Failure of strategy

The failure of strategy has led to an era of fiscal, institutional, and legitimacy crisis with major moral tensions.

Five years after the financial crisis hit, almost destroying the UK banking system, we continue to try to understand the factors that contributed to the disaster. This was a disaster that, as the world knows, overwhelmed the Royal Bank of Scotland and HBOS to the extent that UK taxpayers are still majority owners of these banks (HBOS having been taken over by Lloyds).

The UK public may well be puzzled as to how the disaster happened and who, apart from the publically scapegoated and dishonoured ‘Sir’ Fred Goodwin, is responsible for its occurrence. 

This month (April 2013) has seen the Parliamentary Commission on Banking Standards produce a report in a bid to continue to try and unravel what happened when private loss was made a public debt, and we slipped into a recession. 

The Commission has been set up to consider and report on:
• professional standards and culture of the UK banking sector, taking account of regulatory and competition investigations into the LIBOR rate-setting process
• lessons to be learned about corporate governance, transparency and conflicts of interest, and their implications for regulation and Government policy
The report on HBOS is refreshingly willing to name names, and allocate blame to the leaders of HBOS at the time of the crash, naming in particular Sir James Crosby, Andy Hornby, and Lord Stephenson.

The (formerly) highly paid senior bankers quoted in the report continue to claim that the crisis was a sort of unforeseeable natural disaster (‘tsunami’ is a term used on a number of occasions). This report and the written and oral testimony collected by The Commission provides invaluable evidence of individual, group, and institutional dysfunction.

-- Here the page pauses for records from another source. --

theorem wipeJobsLawful_keeps :
    Keeps (fun s => (JobsLawful s ∧ True ∧ PlacementLawful s) ∧ WipeJobsLawful s) := by
  have kJ := jobsLawful_keeps
  have kP := placementLawful_keeps
  have same : ∀ (s t : State), t.windows = s.windows →
      (∀ c, t.job c = s.job c) → WipeJobsLawful s → WipeJobsLawful t := fun s t h1 h2 hs =>
    hs.ofJobs (fun c j hj hjw => Or.inl ⟨j, (h2 c).symm.trans hj, hjw, rfl, rfl, rfl⟩)
      (fun i w hw _ => ⟨w, (State.window?_of_windows h1 i).trans hw, rfl⟩)
  have lay : ∀ {s : State} (t : State), t.windows = s.windows → ∀ i w, s.window? i = some w →
      (∃ c j, s.job c = some j ∧ j.kind = .wipe ∧ j.dest.window = i) →
      ∃ v, t.window? i = some v ∧ v.length = w.length :=
    fun t h i w hw _ => ⟨w, (State.window?_of_windows h i).trans hw, rfl⟩
  have jobs : ∀ (s t : State) , t.c0 = s.c0 → t.c1 = s.c1 → ∀ c, t.job c = s.job c := by
    intro s t h0 h1 c; cases c
    · exact h0
    · exact h1
  have guard : ∀ (s : State) i f, WipeJobsLawful s → WipeJobsLawful (s.setGuard i f) := by
    intro s i f hs
    refine hs.ofJobs (fun c j hj hjw => Or.inl
      ⟨j, ((State.Calm.setGuard s i f).job c).symm.trans hj, hjw, rfl, rfl, rfl⟩) (fun j w hw _ => ?_)
    rw [State.window?_setGuard]
    split
    · rename_i e
      rw [← e, hw]; exact ⟨_, rfl, rfl⟩
    · exact ⟨w, hw, rfl⟩
  constructor
  case pending =>
    exact fun s l h =>
      ⟨⟨kJ.pending s l h.1.1,
        kP.pending s l h.1.2⟩,
      same s _ rfl (jobs s _ rfl rfl) h.2⟩
  case pcu =>
    exact fun s p u hu h =>
      ⟨⟨kJ.pcu s p u hu h.1.1,
        kP.pcu s p u hu h.1.2⟩,
      same s _ rfl (jobs s _ rfl rfl) h.2⟩
  case link =>
    exact fun s p l hl h =>
      ⟨⟨kJ.link s p l hl h.1.1,
        kP.link s p l hl h.1.2⟩,
      same s _ rfl (jobs s _ rfl rfl) h.2⟩
  case admitCommand =>
    exact fun s p f tag c h1 h2 h =>
      ⟨⟨kJ.admitCommand s p f tag c h1 h2 h.1.1,
        kP.admitCommand s p f tag c h1 h2 h.1.2⟩,
      same s _ rfl (jobs s _ rfl rfl) h.2⟩
  case define =>
    intro s p i b l pol x y ho h
    refine ⟨⟨kJ.define s p i b l pol x y ho h.1.1, kP.define s p i b l pol x y ho h.1.2⟩, ?_⟩
    unfold defineOutcome at ho
    rw [firstFail_eq_ok (by simp [State.layoutChecks])] at ho
    simp only [State.layoutChecks, List.cons_append, List.nil_append, List.forall_mem_cons,
      List.not_mem_nil, false_imp_iff, implies_true, and_true, decide_eq_true_eq] at ho
    refine h.2.ofJobs (fun d k hk hkw => Or.inl ⟨k, hk, hkw, rfl, rfl, rfl⟩) (fun j w hw _ => ?_)
    rw [State.window?_setWindow]
    split
    · rename_i e
      rw [e.1, Option.isNone_iff_eq_none.1 ho.2.2.2.1] at hw
      cases hw
    · exact ⟨w, hw, rfl⟩
  case params =>
    intro s p i sel pol x y ho h
    refine ⟨⟨kJ.params s p i sel pol x y ho h.1.1, kP.params s p i sel pol x y ho h.1.2⟩, ?_⟩
    refine h.2.ofJobs (fun d k hk hkw => Or.inl ⟨k, hk, hkw, rfl, rfl, rfl⟩) (fun j w hw _ => ?_)
    rw [State.window?_setWindow]
    split
    · rename_i e
      rw [e.1] at hw
      rw [hw]
      exact ⟨_, rfl, rfl⟩
    · exact ⟨w, hw, rfl⟩
  case delete =>
    intro s p i ho h
    refine ⟨⟨kJ.delete s p i ho h.1.1, kP.delete s p i ho h.1.2⟩, ?_⟩
    have hcalm := (State.Calm.revoke s i.toNat).trans (State.Calm.setWindow _ i.toNat none)
    have hJ := kJ.delete s p i ho h.1.1
    refine h.2.ofJobs (fun d k hk hkw => Or.inl ⟨k, (hcalm.job d).symm.trans hk, hkw, rfl, rfl, rfl⟩)
      (fun j w hw hn => ?_)
    obtain ⟨c, k, hk, hkw, rfl⟩ := hn
    obtain ⟨-, v, hv, -⟩ := hJ.2.2.1 c k ((hcalm.job c).trans hk) hkw
    refine ⟨v, hv, ?_⟩
    rw [State.window?_setWindow, State.window?_revoke] at hv
    split at hv
    · cases hv
    · split at hv
      · rename_i e1 e2
        exact absurd ⟨e2, e2 ▸ State.window?_eq_some_lt hw⟩ e1
      · rw [hw] at hv; cases hv; rfl
  case granted =>
    exact fun s i w p k hw h1 h2 h3 h4 h5 h =>
      ⟨⟨kJ.granted s i w p k hw h1 h2 h3 h4 h5 h.1.1,
        kP.granted s i w p k hw h1 h2 h3 h4 h5 h.1.2⟩,
      h.2.calm (State.Calm.setWindow s _ _)
        (State.SameLayout.setWindow hw ⟨rfl, rfl, rfl, rfl, rfl⟩)⟩
  case waiting =>
    exact fun s i w p k tag hw h1 h2 h3 h4 h5 h =>
      ⟨⟨kJ.waiting s i w p k tag hw h1 h2 h3 h4 h5 h.1.1,
        kP.waiting s i w p k tag hw h1 h2 h3 h4 h5 h.1.2⟩,
      h.2.calm (State.Calm.setWindow s _ _)
        (State.SameLayout.setWindow hw ⟨rfl, rfl, rfl, rfl, rfl⟩)⟩
  case claimEnds =>
    exact fun s t i w p hw hp hc ht h =>
      ⟨⟨kJ.claimEnds s t i w p hw hp hc ht h.1.1,
        kP.claimEnds s t i w p hw hp hc ht h.1.2⟩,
      h.2.calm (hc.trans (State.Calm.grantPass _ _))
        (State.SameLayout.grantPass_of hw hc ht ⟨rfl, rfl, rfl, rfl, rfl⟩)⟩
  case waitEnds =>
    exact fun s t i w p hw hc ht h =>
      ⟨⟨kJ.waitEnds s t i w p hw hc ht h.1.1,
        kP.waitEnds s t i w p hw hc ht h.1.2⟩,
      h.2.calm (hc.trans (State.Calm.grantPass _ _))
        (State.SameLayout.grantPass_of hw hc ht ⟨rfl, rfl, rfl, rfl, rfl⟩)⟩
  case lease =>
    exact fun s i w p l hw hp h =>
      ⟨⟨kJ.lease s i w p l hw hp h.1.1,
        kP.lease s i w p l hw hp h.1.2⟩,
      h.2.calm (State.Calm.setWindow s _ _)
        (State.SameLayout.setWindow hw ⟨rfl, rfl, rfl, rfl, rfl⟩)⟩
  case keyed =>
    exact fun s p i level key ho h =>
      ⟨⟨kJ.keyed s p i level key ho h.1.1,
        kP.keyed s p i level key ho h.1.2⟩,
      guard s _ _ h.2⟩
  case cleared =>
    exact fun s p i ho h =>
      ⟨⟨kJ.cleared s p i ho h.1.1,
        kP.cleared s p i ho h.1.2⟩,
      guard s _ _ h.2⟩
  case compared =>
    exact fun s i b hk h =>
      ⟨⟨kJ.compared s i b hk h.1.1,
        kP.compared s i b hk h.1.2⟩,
      guard s _ _ h.2⟩
  case unlocked =>
    exact fun s i p hk h =>
      ⟨⟨kJ.unlocked s i p hk h.1.1,
        kP.unlocked s i p hk h.1.2⟩,
      guard s _ _ h.2⟩
  case locked =>
    exact fun s i p h =>
      ⟨⟨kJ.locked s i p h.1.1,
        kP.locked s i p h.1.2⟩,
      guard s _ _ h.2⟩
  case torn =>
    exact fun s p h =>
      ⟨⟨kJ.torn s p h.1.1,
        kP.torn s p h.1.2⟩,
      h.2.calm (State.Calm.teardownClaims s p) (State.SameLayout.teardownClaims s p)⟩
  case wipeStart =>
    intro s p tag i w hw ha hf hc h
    refine ⟨⟨kJ.wipeStart s p tag i w hw ha hf hc h.1.1,
      kP.wipeStart s p tag i w hw ha hf hc h.1.2⟩, ?_⟩
    have hi := State.window?_eq_some_lt hw
    have hlen : ∀ j v, s.window? j = some v → ∃ x, (s.wipeStart p tag i w).window? j = some x ∧
        x.length = v.length := by
      intro j v hv
      rw [State.window?_wipeStart p tag w hi]
      split
      · rename_i e
        rw [e, hw] at hv; cases hv; exact ⟨_, rfl, rfl⟩
      · exact ⟨v, hv, rfl⟩
    refine h.2.ofJobs (fun d k hk hkw => ?_) (fun j v hv _ => hlen j v hv)
    rcases State.job_wipeStart_wipe hk hkw with rfl | hs
    · obtain ⟨v, hv, hl⟩ := hlen i w hw
      exact Or.inr ⟨rfl, dvd_zero 64, Nat.mul_pos (by decide) (h.1.2.2.1 i w hw).1, v, hv, by
        rw [hl]; rfl⟩
    · exact Or.inl ⟨k, hs, hkw, rfl, rfl, rfl⟩
  case newMaster =>
    exact fun s key hf h =>
      ⟨⟨kJ.newMaster s key hf h.1.1,
        kP.newMaster s key hf h.1.2⟩,
      same s _ rfl (jobs s _ rfl rfl) h.2⟩
  case comparedMaster =>
    exact fun s b h =>
      ⟨⟨kJ.comparedMaster s b h.1.1,
        kP.comparedMaster s b h.1.2⟩,
      same s _ rfl (jobs s _ rfl rfl) h.2⟩
  case freeze =>
    exact fun s p hf h =>
      ⟨⟨kJ.freeze s p hf h.1.1,
        kP.freeze s p hf h.1.2⟩,
      same s _ rfl (jobs s _ rfl rfl) h.2⟩
  case scrub =>
    exact fun s e n h =>
      ⟨⟨kJ.scrub s e n h.1.1,
        kP.scrub s e n h.1.2⟩,
      by
      unfold State.applyScrub
      split <;> exact same s _ rfl (jobs s _ rfl rfl) h.2⟩
  case startJob =>
    intro s j h1 h2 h
    refine ⟨⟨kJ.startJob s j h1 h2 h.1.1, kP.startJob s j h1 h2 h.1.2⟩, ?_⟩
    cases hc : s.freeChannel? with
    | none =>
      have : s.startJob j = s := by unfold State.startJob; rw [hc]
      rw [this]; exact h.2
    | some c =>
      refine h.2.ofJobs (fun d k hk hkw => Or.inl ?_) (lay _ (State.windows_startJob s j))
      rw [State.job_startJob hc] at hk
      split at hk
      · cases hk; exact absurd hkw h1
      · exact ⟨k, hk, hkw, rfl, rfl, rfl⟩
  case ending =>
    intro s c j o hj hk hf h
    refine ⟨⟨kJ.ending s c j o hj hk hf h.1.1, kP.ending s c j o hj hk hf h.1.2⟩, ?_⟩
    refine h.2.ofJobs (fun d k hk' hkw => Or.inl ?_) (lay _ (State.windows_setJob s c _))
    rw [State.job_setJob] at hk'
    split at hk'
    · cases hk'; exact absurd hkw hk
    · exact ⟨k, hk', hkw, rfl, rfl, rfl⟩
  case endJob =>
    intro s c j o hj hf hw h
    refine ⟨⟨kJ.endJob s c j o hj hf hw h.1.1, kP.endJob s c j o hj hf hw h.1.2⟩, ?_⟩
    refine h.2.ofJobs (fun d k hk hkw => Or.inl ?_) (lay _ (State.windows_endJob s c o))
    rw [State.job_endJob] at hk
    split at hk
    · cases hk
    · exact ⟨k, hk, hkw, rfl, rfl, rfl⟩
  case tornJob =>
    intro s p c h
    refine ⟨⟨kJ.tornJob s p c h.1.1, kP.tornJob s p c h.1.2⟩, ?_⟩
    refine h.2.ofJobs (fun d k hk hkw => Or.inl ?_) (lay _ (State.windows_teardownJob s p c))
    unfold State.teardownJob State.awaitJob at hk
    split at hk
    · exact ⟨k, hk, hkw, rfl, rfl, rfl⟩
    · rename_i j hj
      split at hk
      · split at hk
        · rw [State.job_setJob] at hk
          split at hk
          · rename_i e
            cases hk; exact ⟨j, e ▸ hj, hkw, rfl, rfl, rfl⟩
          · exact ⟨k, hk, hkw, rfl, rfl, rfl⟩
        · rename_i hkind
          have other : ∀ x : Option Job, (∀ y, x = some y → y.kind = j.kind) →
              (s.setJob c x).job d = some k → ∃ j', s.job d = some j' ∧ j'.kind = .wipe ∧
                j'.dest = k.dest ∧ j'.total = k.total ∧ j'.bytesDone = k.bytesDone := by
            intro x hx hk
            rw [State.job_setJob] at hk
            split at hk
            · exact absurd ((hx k hk).symm.trans hkw) hkind
            · exact ⟨k, hk, hkw, rfl, rfl, rfl⟩
          split at hk
          · split at hk
            · exact other _ (fun y hy => by cases hy; rfl) ((State.job_setPcu ..).symm.trans hk)
            · exact other _ (fun y hy => by cases hy) hk
          · exact other _ (fun y hy => by cases hy; rfl) ((State.job_setPcu ..).symm.trans hk)
      · exact ⟨k, hk, hkw, rfl, rfl, rfl⟩
  case rotation =>
    exact fun s x h =>
      ⟨⟨kJ.rotation s x h.1.1,
        kP.rotation s x h.1.2⟩,
      same s _ rfl (jobs s _ rfl rfl) h.2⟩
  case startPort =>
    exact fun s p work h0 hd h =>
      ⟨⟨kJ.startPort s p work h0 hd h.1.1,
        kP.startPort s p work h0 hd h.1.2⟩,
      same s _ rfl (jobs s _ rfl rfl) h.2⟩
  case startStep =>
    exact fun s c j work h0 hd hj hk h =>
      ⟨⟨kJ.startStep s c j work h0 hd hj hk h.1.1,
        kP.startStep s c j work h0 hd hj hk h.1.2⟩,
      same s _ rfl (jobs s _ rfl rfl) h.2⟩
  case grantScrub =>
    exact fun s h0 h =>
      ⟨⟨kJ.grantScrub s h0 h.1.1,
        kP.grantScrub s h0 h.1.2⟩,
      same s _ rfl (jobs s _ rfl rfl) h.2⟩
  case handled =>
    exact fun s r b h =>
      ⟨⟨kJ.handled s r b h.1.1,
        kP.handled s r b h.1.2⟩,
      h.2.keep (State.Mends.handleRead s r b).job
      (State.SameLayout.mends (State.Mends.handleRead s r b))⟩
  case overwritten =>
    exact fun s r b h =>
      ⟨⟨kJ.overwritten s r b h.1.1,
        kP.overwritten s r b h.1.2⟩,
      same s _ rfl (jobs s _ rfl rfl) h.2⟩
  case planted =>
    exact fun s n x h =>
      ⟨⟨kJ.planted s n x h.1.1,
        kP.planted s n x h.1.2⟩,
      same s _ rfl (jobs s _ rfl rfl) h.2⟩
  case flipped =>
    exact fun s f h =>
      ⟨⟨kJ.flipped s f h.1.1,
        kP.flipped s f h.1.2⟩,
      by
      unfold State.flipBit
      simp only
      split <;> exact same s _ rfl (jobs s _ rfl rfl) h.2⟩
  case endPort =>
    exact fun s p work hf h =>
      ⟨⟨kJ.endPort s p work hf h.1.1,
        kP.endPort s p work hf h.1.2⟩,
      same s _ rfl (jobs s _ rfl rfl) h.2⟩
  case endScrub =>
    exact fun s work n hf h =>
      ⟨⟨kJ.endScrub s work n hf h.1.1,
        kP.endScrub s work n hf h.1.2⟩,
      same s _ rfl (jobs s _ rfl rfl) h.2⟩
  case stepEnds =>
    intro s c work n good hf hw h
    refine ⟨⟨kJ.stepEnds s c work n good hf hw h.1.1, kP.stepEnds s c work n good hf hw h.1.2⟩, ?_⟩
    obtain ⟨j, hj, hk⟩ := h.1.1.1 c work hf
    have hj' : s.endFlight.job c = some j := by rw [← hj]; cases c <;> rfl
    obtain ⟨o, ho, hok⟩ := State.job_stepDone hj' n good
    refine h.2.ofJobs (fun d k hk' hkw => Or.inl ?_) (fun i w hi _ => ?_)
    · rw [ho d] at hk'
      split at hk'
      · have e := (hok k hk').1
        rw [e] at hkw
        exact absurd hkw (hw _ hk)
      · exact ⟨k, by rw [← hk']; cases d <;> rfl, hkw, rfl, rfl, rfl⟩
    · obtain ⟨v, hv, e⟩ := (State.SameLayout.stepDone s.endFlight c n good).present i w hi
      exact ⟨v, hv, e.length⟩
  case wipeStepEnds =>
    intro s c d hf h
    refine ⟨⟨kJ.wipeStepEnds s c d hf h.1.1, kP.wipeStepEnds s c d hf h.1.2⟩, ?_⟩
    obtain ⟨j, hj, hk⟩ := h.1.1.1 c _ hf
    have hj' : s.endFlight.job c = some j := by rw [← hj]; cases c <;> rfl
    refine h.2.ofJobs (fun e k hk' hkw => ?_) (fun i w hi _ => ?_)
    · rw [State.job_wipeStepDone hj'] at hk'
      split at hk'
      · rename_i ec
        subst ec
        split at hk'
        · cases hk'
        · rename_i hn
          cases hk'
          obtain ⟨h1, h2, h3, h4⟩ := h.2 _ j hj hkw
          obtain ⟨w, hw, ht⟩ := h4
          obtain ⟨v, hv, hl⟩ := State.length_wipeStepDone hj' (show s.endFlight.window? _ = _ from hw)
          exact Or.inr ⟨h1, (Nat.dvd_add_right h2).2 (dvd_refl 64), Nat.lt_of_not_le hn, v, hv, by
            rw [hl]; exact ht⟩
      · exact Or.inl ⟨k, by rw [← hk']; cases e <;> rfl, hkw, rfl, rfl, rfl⟩
    · exact State.length_wipeStepDone hj' hi
  case signal =>
    exact fun s x h =>
      ⟨⟨kJ.signal s x h.1.1,
        kP.signal s x h.1.2⟩,
      by
      unfold State.scrubSignal
      simp only
      split <;> exact same s _ rfl (jobs s _ rfl rfl) h.2⟩
  case timer =>
    exact fun s x h =>
      ⟨⟨kJ.timer s x h.1.1,
        kP.timer s x h.1.2⟩,
      same s _ rfl (jobs s _ rfl rfl) h.2⟩
  case tick =>
    exact fun s x h =>
      ⟨⟨kJ.tick s x h.1.1,
        kP.tick s x h.1.2⟩,
      same s _ rfl (jobs s _ rfl rfl) h.2⟩
  case microtick =>
    exact fun s hd h =>
      ⟨⟨kJ.microtick s hd h.1.1,
        kP.microtick s hd h.1.2⟩,
      same s _ rfl (jobs s _ rfl rfl) h.2⟩
  case sweep =>
    exact fun s n h =>
      ⟨⟨kJ.sweep s n h.1.1,
        kP.sweep s n h.1.2⟩,
      same s _ rfl (jobs s _ rfl rfl) h.2⟩
  case sweepEnd =>
    exact fun s h =>
      ⟨⟨kJ.sweepEnd s h.1.1,
        kP.sweepEnd s h.1.2⟩,
      same s _ rfl (jobs s _ rfl rfl) h.2⟩
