-- ==== Sys2Proof/Tests/Slice0.lean ====
section
/-! SUPPORT. The model's own tests: ill-formed commands are refused by the check, frames and records have
the bytes of chapter 12, each command does on a small state what its rule says, and the hypotheses of
every statement are met by some state. -/

namespace Sys2Proof.Tests

set_option Elab.async false

open Sys2Proof Sys2Proof.Machine

/-! ### Well-formedness -/

theorem test_illFormed_leaseLowPoint : (Instr.leaseLowPoint 32 .p0).wellFormed = false := by decide
theorem test_illFormed_leaseExpiry : (Instr.leaseExpiry 32 .p0).wellFormed = false := by decide
theorem test_illFormed_waitExpiry : (Instr.waitExpiry 32 .p0).wellFormed = false := by decide
theorem test_illFormed_flip_line : (Instr.storedBitFlip 16400 0 (.code 0)).wellFormed = false := by
  decide
theorem test_illFormed_flip_word : (Instr.storedBitFlip 0 8 (.code 0)).wellFormed = false := by decide
theorem test_wellFormed_bounds :
    (Instr.leaseLowPoint 31 .p3).wellFormed = true ∧
      (Instr.storedBitFlip 16399 7 (.data 7 7)).wellFormed = true := by decide
theorem test_illFormed_write_empty : (Command.write 0 0 []).wellFormed = false := by decide
theorem test_illFormed_write_long :
    (Command.write 0 0 (List.replicate 65 0#8)).wellFormed = false := by decide
theorem test_wellFormed_write :
    (Command.write 0 0 [1#8]).wellFormed = true ∧
      (Command.write 0 0 (List.replicate 64 0#8)).wellFormed = true := by decide

/-! ### Frames and records, byte by byte (12.2, 12.4 to 12.6) -/

theorem test_frame_defineWindow :
    commandOfFrame [0x20, 0x11, 0x03, 0x01, 0x02, 0x00, 0x10, 0x02, 0x0F, 0xFF, 0x00, 0x64] =
      some (0x11, .defineWindow 3 0x0102 0x0010 2 0x0FFF 0x0064) := by decide +kernel
theorem test_frame_claim :
    commandOfFrame [0x30, 0x05, 0x07, 0x02, 0x01] = some (0x05, .claim 7 2 1) := by decide +kernel
theorem test_frame_setKey :
    commandOfFrame ([0x40, 0x05, 0x07, 0x01] ++ List.replicate 15 0 ++ [0x2A]) =
      some (0x05, .setKey 7 1 0x2A) := by decide +kernel
theorem test_frame_write :
    commandOfFrame [0x51, 0x09, 0x02, 0x01, 0x00, 0x3F, 0x00, 0x02, 0xAA, 0xBB] =
      some (0x09, .write 2 0x01003F [0xAA, 0xBB]) := by decide +kernel
theorem test_frame_copy :
    commandOfFrame [0x60, 0x09, 0x01, 0x00, 0x00, 0x40, 0x02, 0x00, 0x00, 0x80, 0x01, 0x00, 0x00] =
      some (0x09, .copy 1 0x40 2 0x80 0x010000) := by decide +kernel
theorem test_frame_bytes :
    Command.frame 9 (.setMasterKey 1 0xA0000000000000000000000000000002) =
      [0x24, 9] ++ List.replicate 15 0 ++ [1, 0xA0] ++ List.replicate 14 0 ++ [2] ∧
    Command.frame 9 (.fill 3 0x010203 0x040506 7) = [0x61, 9, 3, 1, 2, 3, 4, 5, 6, 7] ∧
    Command.frame 9 (.read 3 0x010203 0x0040) = [0x50, 9, 3, 1, 2, 3, 0, 0x40] ∧
    Command.frame 9 (.inject 0x3FFF 2) = [0x26, 9, 0x3F, 0xFF, 2] := by decide +kernel
theorem test_frame_short_or_unknown :
    commandOfFrame [0x30, 0x05, 0x07, 0x02] = none ∧ commandOfFrame [0x00, 0x05] = none ∧
      commandOfFrame [0x51, 0x09, 0x02, 0, 0, 0, 0x00, 0x00] = none := by decide +kernel
theorem test_completion_record :
    Completion.bytes ⟨0x11, .fill, .cancelled, .count 0x010203⟩ =
      [0x11, 0x61, 0x04, 0x03, 0x01, 0x02, 0x03] := by decide +kernel
theorem test_notice_records :
    Notice.bytes (.linePoisoned 3 0x1234 9) = [0x04, 0x03, 0x12, 0x34, 0x09] ∧
      Notice.bytes .sparesExhausted = [0x05, 0xFF, 0x00, 0x00, 0x00] ∧
      fetchBytes none = [0, 0, 0, 0, 0] := by decide +kernel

In particular, the main issues that emerge from the report are (1) that HBOS was doomed irrespective of the financial crisis; (2) the bank’s ‘retail culture’ played a role in perverting the aims of the bank as a customer service organisation, (3) that the HBOS board lacked banking, rather than retail, experience, and was (4)  unwilling or unable to address issues of existential risk that were undermining the bank, even when brought to the board’s attention by a whistleblower.

The report raises questions for practising managers and for business school academics concerning how managers can manage large and complex organisations.

Hopefully this report will contribute to another lesson: how we teach future business leaders to sufficiently analyse corporate issues with responsibility and ethical practice. 

Dr Ron Kerr,  lecturer in Organisation Studies at Newcastle University Business School.